Here is a map of the distribution of Haplogroup N, which appears to have emerged about 20,000 years ago:

According to Wikipedia, Subtype N-P43 is estimated at 4,000 to 6,000 years old, frequently among the Samoyedic peoples, with a sub-clade common in Finno-Ugric and other Uralic speakers in Europe. Additionally,
“The subclade N-M178 … has higher average frequency in Northern Europe than in Siberia, reaching frequencies of approximately 60% among Finns and approximately 40% among Latvians, Lithuanians & 35% among Estonians (Derenko 2007 and Lappalainen 2008).
“Miroslava Derenko and her colleagues noted that there are two subclusters within this haplogroup, both present in Siberia and Northern Europe, with different histories. The one that they labelled N3a1 first expanded in south Siberia (approximately 10,000 years ago on their calculated by the Zhivotovsky method) and spread into Northern Europe where its age they calculated as around 8,000 years ago.”
Here’s a beautiful map showing the spread of Y Chromosome Haplogroups all over the world:

Since Haplogroup N is found on the Y chromosome, this probably implies armed invasion that resulted in many of the local men dying and the invaders marrying (or raping) the remaining women.
Note that this scenario does not depend on whether the Indo-Europeans or Finno-Ugrics arrived first; it merely describes their relative ratios in the population. We know they arrived after the Indo Europeans in Hungary, for example, but the Sami are considered the indigenous people of Finno-Scandia. Genetically, the Sami have some teal and orange, which the Red-Blue people basically lacked, so they have at least some Indo-European; just eyeballing the graph, it looks like the Sami are a little more than half Indo-European and a little less than half Red-Blue people.
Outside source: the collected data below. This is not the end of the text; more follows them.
-- ==== Sys2Proof/Laws/Frames.lean ====
section
/-! SUPPORT. Which blocks of the state each shared operation can change: for each operation, one lemma per block that it
leaves as it was, and one per field of the port that its counters and flags leave as they were. All are for `simp`. -/

namespace Sys2Proof.Machine
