-- ==== Sys2Proof/Tests/Slice0.lean ====
section
/-! SUPPORT. Tests: the refusals of WellFormed, values that the spec works out, small steps of its worked sequences, and for
every statement with hypotheses a state and operands that meet them. -/

namespace Sys2Proof.Tests

set_option Elab.async false

open Sys2Proof.Machine

/-! ### Small states -/

/-- The parameters of chapter 12, and for the rest ordinary values. -/
def parameters : List Byte :=
  [2, 24, 6, 60, 40, 20, 10, 3, 20, 80, 20, 60, 20, 10, 6, 20, 10, 4, 10, 16, 6, 3, 30, 60, 20, 10]

/-- An image of site 17: neighbour 0 is site 23 on channel 45, neighbour 1 is site 31 on channel 52 with bias trim −2; no
admitted range is used; its last byte makes the sum 0. -/
def image : List Byte :=
  [0x54, 17, 30, 0] ++ [23, 45, 0, 1] ++ [31, 52, 0x1E, 1] ++ List.replicate 24 0 ++ [0, 0, 0, 255] ++ [0, 0, 0, 255]
    ++ [0, 0, 0, 255] ++ [0, 0, 0, 255] ++ parameters ++ List.replicate 17 0 ++ [144]

/-- Neighbour 0 of the image, LIVE. -/
def site23 : NeighbourRecord :=
  { site := 23, channel := 45, bias := 0, accept := true, state := .live, lastFrame := some 9000, silence := some 10000 }

/-- Site 17 in RUNNING at site time 10,000, its tables empty, neighbour 0 LIVE, the channel quiet. -/
def running : State :=
  { State.reset with
    resetHeld := false
    now := 10000
    hearing := { State.reset.hearing with neighbours := (Vector.replicate 8 NeighbourRecord.unused).set 0 site23 }
    strays := { State.reset.strays with hearingDeadline := some 10000 }
    link :=
      { State.reset.link with
        quietSince := some { time := 9000, old := false }
        register := 0x1111
        window := some 16
        windowDeadline := some 10000 }
    loader := { State.reset.loader with opState := .running, image := image } }

/-- Site 17 loading. -/
def loading : State :=
  { State.reset with resetHeld := false, now := 50, loader := { State.reset.loader with deadline := some 100 } }

/-- A HOMED entry of the radio 1000 with own level 92 (chapter 12.1). -/
def homed : RosterEntry :=
  { radio := 1000, state := .homed, f := 1472, lastHeard := 9500, lostDeadline := some 15500, count := some 5
    arrival := some { origin := 0, stamp := 9000, guardRuns := false }, emergency := none, callActive := none
    away := none, dwell := none, askReady := false, exclusion := none, heardWhileLeaving := false
    reservation := none }

/-- The entry ASKING. -/
def asking : RosterEntry := { homed with state := .asking, lostDeadline := none }

/-- The entry LEAVING. -/
def leaving : RosterEntry := { homed with state := .leaving, lostDeadline := none }

/-- A reservation made for site 23's ASK 41. -/
def expected : RosterEntry :=
  { homed with
    state := .expected, lostDeadline := none, count := none, arrival := none
    reservation := some { fromSite := 23, sequence := 41, deadline := 10000 } }

/-- The departure record of the radio 1000 toward neighbour 0. -/
def departure (phase : Phase) : Departure :=
  { radio := 1000, rosterIndex := 4, target := 0, sequence := 41, phase := phase, attempt := 1, deadline := 10000
    ownLevel := 92, neighbourLevel := 104, emergency := false, rescue := false }

/-- The entry at roster index 4. -/
def withEntry (e : RosterEntry) (s : State) : State :=
  { s with roster := { s.roster with entries := s.roster.entries.set 4 (some e) } }

/-- The record at position 0. -/
def withDeparture (d : Departure) (s : State) : State :=
  { s with nego := { s.nego with departures := s.nego.departures.set 0 (some d) } }

/-- The radio 1000 heard by neighbour 0 at level 104. -/
def withHearing (s : State) : State :=
  { s with
    hearing :=
      { s.hearing with
        table :=
          s.hearing.table.set 0
            (some { neighbour := 0, radio := 1000, level := 104, received := 9990, expiry := 10000 }) } }

/-- A stray at index 3. -/
def withStray (r : Radio) (s : State) : State :=
  { s with
    strays :=
      { s.strays with
        entries :=
          s.strays.entries.set 3
            (some { radio := r, f := 1664, lastHeard := 9990, ageDeadline := 10000, neighbour := 0, reported := false }) } }

/-- A full roster but for index 60 and those above it. -/
def sixty : State :=
  { running with
    roster :=
      { running.roster with
        entries :=
          mapSlots (fun i : Fin 64 => if i.val < 60 then some { homed with radio := BitVec.ofNat 24 (2000 + i.val) } else none)
            (Vector.finRange 64) } }

/-- A frame received from site 23. -/
def received (dest : Byte) (kind : FrameKind) (body : List Byte) (s : State) : State :=
  { s with link := { s.link with rx := [completeFrame 23 dest kind body] } }

/-- A neighbour's MOVE or this site's REFUSE on the steer port. -/
def order (kind : OrderKind) (r : Radio) (repeats : Nat) : SteerOrder :=
  { kind := kind, radio := r, channel := 45, site := 23, repeats := repeats }

/-- The state after a command, or the state before it where the command is refused. -/
def stepped (c : Instr) (s : State) : State :=
  match exec c s with
  | .next t => t
  | .fault _ => s
  | .refused _ => s

/-- A burst observation on path 0. -/
def heard (r : Radio) (kind : ObsKind) (level : Nat) : Observation :=
  { radio := r, kind := kind, level := level, quality := 0, position := 0, neighbour := 0, origin := 0, count := some 7 }

/-! ### Ill-formed commands -/

theorem test_illFormed_readComplete_length : (Instr.readComplete 9 (List.replicate 95 0)).wellFormed = false := by decide

theorem test_illFormed_readComplete_pulses : (Instr.readComplete 10 image).wellFormed = false := by decide

theorem test_illFormed_missingAcknowledge : (Instr.missingAcknowledge 10 .deviceWrite).wellFormed = false := by decide

theorem test_illFormed_progress_pulses : (BusProgress.mk 10 0 []).wellFormed = false := by decide

theorem test_illFormed_progress_addressed : (BusProgress.mk 9 6 []).wellFormed = false := by decide

theorem test_illFormed_progress_bytes : (BusProgress.mk 9 5 (List.replicate 97 0)).wellFormed = false := by decide

theorem test_illFormed_progress_order : (BusProgress.mk 0 4 [0x54]).wellFormed = false := by decide

theorem test_illFormed_reportFrame : (Instr.reportFrame (List.replicate 64 0)).wellFormed = false := by decide

theorem test_illFormed_unknownCommand : (Instr.unknownCommand 0x30 (.whole 0)).wellFormed = false := by decide

theorem test_refused_illFormed : exec (.reportFrame []) running = .refused .illFormed := by rfl

/-! ### Values that the spec works out -/

/-- The check value of R149. -/
theorem test_crc_check_value :
    crc16 [0x31, 0x32, 0x33, 0x34, 0x35, 0x36, 0x37, 0x38, 0x39] = 0x29B1 := by decide +kernel

/-- The draws of site 23 (R163; chapter 9.10). -/
theorem test_register_draws :
    shiftRegister 0x1717 = 0x2E2E ∧ shiftRegister 0x2E2E = 0x5C5C ∧ 0x2E2E % 16 = 14 ∧ 0x5C5C % 16 = 12 := by decide

/-- The first decline of chapter 2.8: a clamp, a step, and the own levels. -/
theorem test_filter_decline :
    observeF 2 24 1600 72 3 = 1504 ∧ ownLevel 1504 = 94 ∧ observeF 2 24 1504 80 1 = 1448 ∧ ownLevel 1448 = 91 := by decide

/-- Truncation and nudge (chapter 2.8). -/
theorem test_filter_nudge :
    filterStep 4 1448 90 = 1447 ∧ filterStep 4 1599 100 = 1600 ∧ filterStep 4 1617 100 = 1616 ∧ filterStep 1 3 0 = 2
      ∧ filterStep 1 1 0 = 0 := by decide

/-- Limits of the effective level (chapter 2.8). -/
theorem test_level_limits :
    seedF (levelOfByte 255) 7 = 2720 ∧ observeF 1 24 1920 (levelOfByte 201) 0 = 2560 ∧ effectiveLevel 25 7 = 0 := by decide

/-- The conflict test at site 17 (chapter 7.9). -/
theorem test_conflict :
    keepsHandset 17 23 (some 6) (some 5) = true ∧ keepsHandset 17 23 (some 12) (some 3) = false
      ∧ keepsHandset 17 23 (some 3) (some 11) = true ∧ keepsHandset 17 9 none none = false
      ∧ keepsHandset 17 23 (some 4) none = true := by decide

/-- The window following the load (chapter 9.10). -/
theorem test_window_follows :
    nextWindow 6 7 16 = 32 ∧ nextWindow 6 12 64 = 64 ∧ nextWindow 6 4 64 = 64 ∧ nextWindow 6 2 64 = 32 := by decide

/-- Clamping (chapter 10.7). -/
theorem test_clamping :
    clampParam .filterShift 0 = 1 ∧ clampParam .rescueFloor 230 = 200 ∧ clampParam .askAttempts 6 = 4
      ∧ clampParam .initialWindow 40 = 32 ∧ clampParam .pingPongGuard 0 = 0 ∧ clampParam .awayLoss 90 = 60 := by decide

/-- A hearing entry across the wrap of site time (chapter 10.7). -/
theorem test_wrap :
    after 4294967200 600 = 504 ∧ remaining 200 504 = 304 ∧ elapsed 200 4294967200 = 296 := by decide

/-! ### Steps of the worked sequences -/

/-- The example ranges of R14: radio 3,149,900 is admitted and 3,150,848 is not. -/
theorem test_admission :
    let ranged := image.take 36 ++ [0x30, 0, 0, 12, 0x30, 0x10, 0, 10, 0, 0, 0, 255, 0, 0, 0, 255] ++ image.drop 52
    admitted ranged 3149900 = true ∧ admitted ranged 3150848 = false ∧ admitted image 3150848 = true := by decide +kernel

theorem test_tick : (stepped .tick running).now = 10001 := by decide +kernel

/-- A homing (chapter 3.9): F, lost deadline, count. -/
theorem test_homing :
    ((running.deliver (heard 1000 .registration 110)).roster.entries[(0 : Fin 64)].map fun e =>
      (e.state, e.f, e.lostDeadline, e.count)) = some (.homed, 1760, some 16000, some 7) := by decide +kernel

/-- A HEARD report that begins a dwell (chapter 12.1). -/
theorem test_dwell_begins :
    ((stepped .dispatch (received 0 .heard [1, 0, 3, 232, 104] (withEntry homed running))).roster.entries[(4 : Fin 64)].map
      RosterEntry.dwell) = some (some 10200) := by decide +kernel

/-- A HEARD that names one radio twice ends with the second level (R81). -/
theorem test_heard_twice :
    ((stepped .dispatch (received 0 .heard [2, 0, 3, 232, 90, 0, 3, 232, 104] (withEntry homed running))).hearing.table[(0 : Fin 128)].map
      HearingEntry.level) = some 104 := by decide +kernel

/-- A dwell expiry (chapter 12.1): the record, its ASK, the counter. -/
theorem test_dwell_expiry :
    let t := stepped (.dwellExpiry 4) (withHearing (withEntry { homed with dwell := some 10000 } running))
    (t.nego.departures[(0 : Fin 4)].map fun d => (d.sequence, d.deadline, d.ownLevel, d.neighbourLevel)) = some (1, 10100, 92, 104)
      ∧ t.lnkTxd.take 11 = [23, 17, 0x21, 7, 0, 3, 232, 1, 92, 104, 0] := by decide +kernel

/-- A TAKE accepted (chapter 12.1): the leave deadline and the MOVE. -/
theorem test_take :
    let t := stepped .dispatch
      (received 17 .take [0, 3, 232, 41, 80] (withDeparture (departure .asking) (withEntry asking running)))
    (t.nego.departures[(0 : Fin 4)].map Departure.deadline) = some 11000 ∧ t.steer.strDat = [1, 0, 3, 232, 45, 23] := by
  decide +kernel

/-- An ASK accepted (chapter 12.1): the reservation made from the stray. -/
theorem test_ask_accepted :
    ((stepped .dispatch (received 17 .ask [0, 3, 232, 41, 92, 104, 0] (withStray 1000 running))).roster.entries[(0 : Fin 64)].map
      fun e => (e.state, e.f, e.reservation)) =
        some (.expected, 1664, some { fromSite := 23, sequence := 41, deadline := 10800 }) := by decide +kernel

/-- The last attempt is over (chapter 12.2). -/
theorem test_ask_timed_out :
    ((stepped (.answerDeadline 0)
      (withDeparture { departure .asking with attempt := 3 } (withEntry asking running))).roster.entries[(4 : Fin 64)].map
        fun e => (e.state, e.lostDeadline, e.exclusion)) =
          some (.homed, some 16000, some { neighbour := 0, deadline := 12000 }) := by decide +kernel

/-- A HOMED from the target confirms (chapter 12.1). -/
theorem test_confirmed :
    let t := stepped .dispatch
      (received 0 .homed [0, 3, 232, 6, 17] (withDeparture (departure .leaving) (withEntry leaving running)))
    t.nego.last = some { radio := 1000, toSite := 23, stamp := 10000, outcome := .confirmed } ∧ t.occupancy = 0 := by
  decide +kernel

/-- A steer fails (chapter 12.4). -/
theorem test_steer_failed :
    let t := stepped (.leaveDeadline 0)
      (withDeparture (departure .leaving) (withEntry { leaving with heardWhileLeaving := true } running))
    (t.roster.entries[(4 : Fin 64)].map RosterEntry.state) = some .homed ∧ t.port.counters[(4 : Fin 16)] = 1 := by
  decide +kernel

/-- A full roster refuses (chapter 3.9). -/
theorem test_refused :
    let t := sixty.deliver (heard 1000 .registration 110)
    t.port.flags.rosterFull = true ∧ t.steer.strDat = [2, 0, 3, 232, 0, 0] := by decide +kernel

/-- An image whose sum is wrong (chapter 10.7). -/
theorem test_bad_sum :
    (stepped (.readComplete 0 (image.set 95 148)) loading).loader.opState = .configFault := by decide +kernel

/-- An image that passes (chapter 10.7): register, W and window deadline. -/
theorem test_good_image :
    let t := stepped (.readComplete 0 image) loading
    t.loader.opState = .running ∧ t.link.register = 0x1111 ∧ t.link.windowDeadline = some 150 := by decide +kernel

/-- The count is frozen by an onset (chapter 9.10). -/
theorem test_frozen :
    (stepped .carrierOnset { running with link := { running.link with txState := .backoff 8 } }).link.txState
      = .defer (some 8) := by decide +kernel

/-- STATUS on a part that runs (R186). -/
theorem test_status : (stepped (.status (.whole 7)) (withEntry homed running)).port.mntDo = [0, 2, 0, 0, 0, 1, 0, 16] := by
  decide +kernel

/-- A frame taken as its command byte and its rise, two bytes having been clocked (R184, R189). -/
theorem test_command_then_rise :
    let t := stepped (.selectTable 2 5 (.rise 2)) (stepped (.selectTable 2 5 .command) running)
    t.port.cursorTable = 2 ∧ t.port.cursorIndex = 5 ∧ t.port.flags.cmdDropped = false ∧ t.port.frame = none := by
  decide +kernel

/-- The bytes 0x21 0x00 0x03 0xE8 are PIN of radio 1000, and 0x04 is no command (R184). -/
theorem test_frame_command :
    frameCommand [0x21, 0x00, 0x03, 0xE8] = some (.pin 1000 (.whole 3))
      ∧ frameCommand [0x10, 2, 5] = some (.selectTable 2 5 (.whole 2)) ∧ frameCommand [0x04, 0] = some (.unknownCommand 4 (.whole 1))
      ∧ frameCommand [0x01, 0, 0] = some (.status (.whole 2)) ∧ frameCommand [] = none := by decide

/-- The record of a HOMED entry: index 4, radio 1000, F 1472, stamps 9500 and 9000, 5,500 ticks to the lost deadline
(00_scope.md, 7.4). -/
theorem test_roster_record :
    let record := (withEntry homed running).tableEntry 0 4
    record.take 19 = [0, 4, 0, 3, 232, 0, 1, 5, 0x05, 0xC0, 0, 0, 0x25, 0x1C, 0, 0, 0x23, 0x28, 0]
      ∧ (record.drop 24).take 8 = [0x15, 0x7C, 0, 0, 0, 0, 0, 0] ∧ record.length = 40 := by decide +kernel

/-! ### States and operands that meet the hypotheses of the statements -/

theorem witness_StepExecutesFrontOfQueue :
    ({ running with pending := [.tick, .dispatch] }).pending = .tick :: [.dispatch] ∧ running.pending = [] := by
  decide +kernel

theorem witness_WellFormedCommandsComplete :
    (Instr.reportFrame (List.replicate 65 0)).wellFormed = true ∧ (Instr.reportFrame []).wellFormed = false := by decide

theorem witness_EventsThatCannotOccurChangeNothing :
    Instr.backoffEnd.wellFormed = true ∧ running.canOccur .backoffEnd = false := by decide +kernel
Overall: the Finno-Ugrics living in Europe proper are genetically closest to other Europeans; their Siberian component is quite small. The Sami are the one exception, with a larger chunk of Siberian DNA, but they are still mostly European.
The Finno-Ugrics who live within the heart of Russian Siberia, however, appear to have quite a bit more Siberian DNA, some European, but not Indo-European DNA.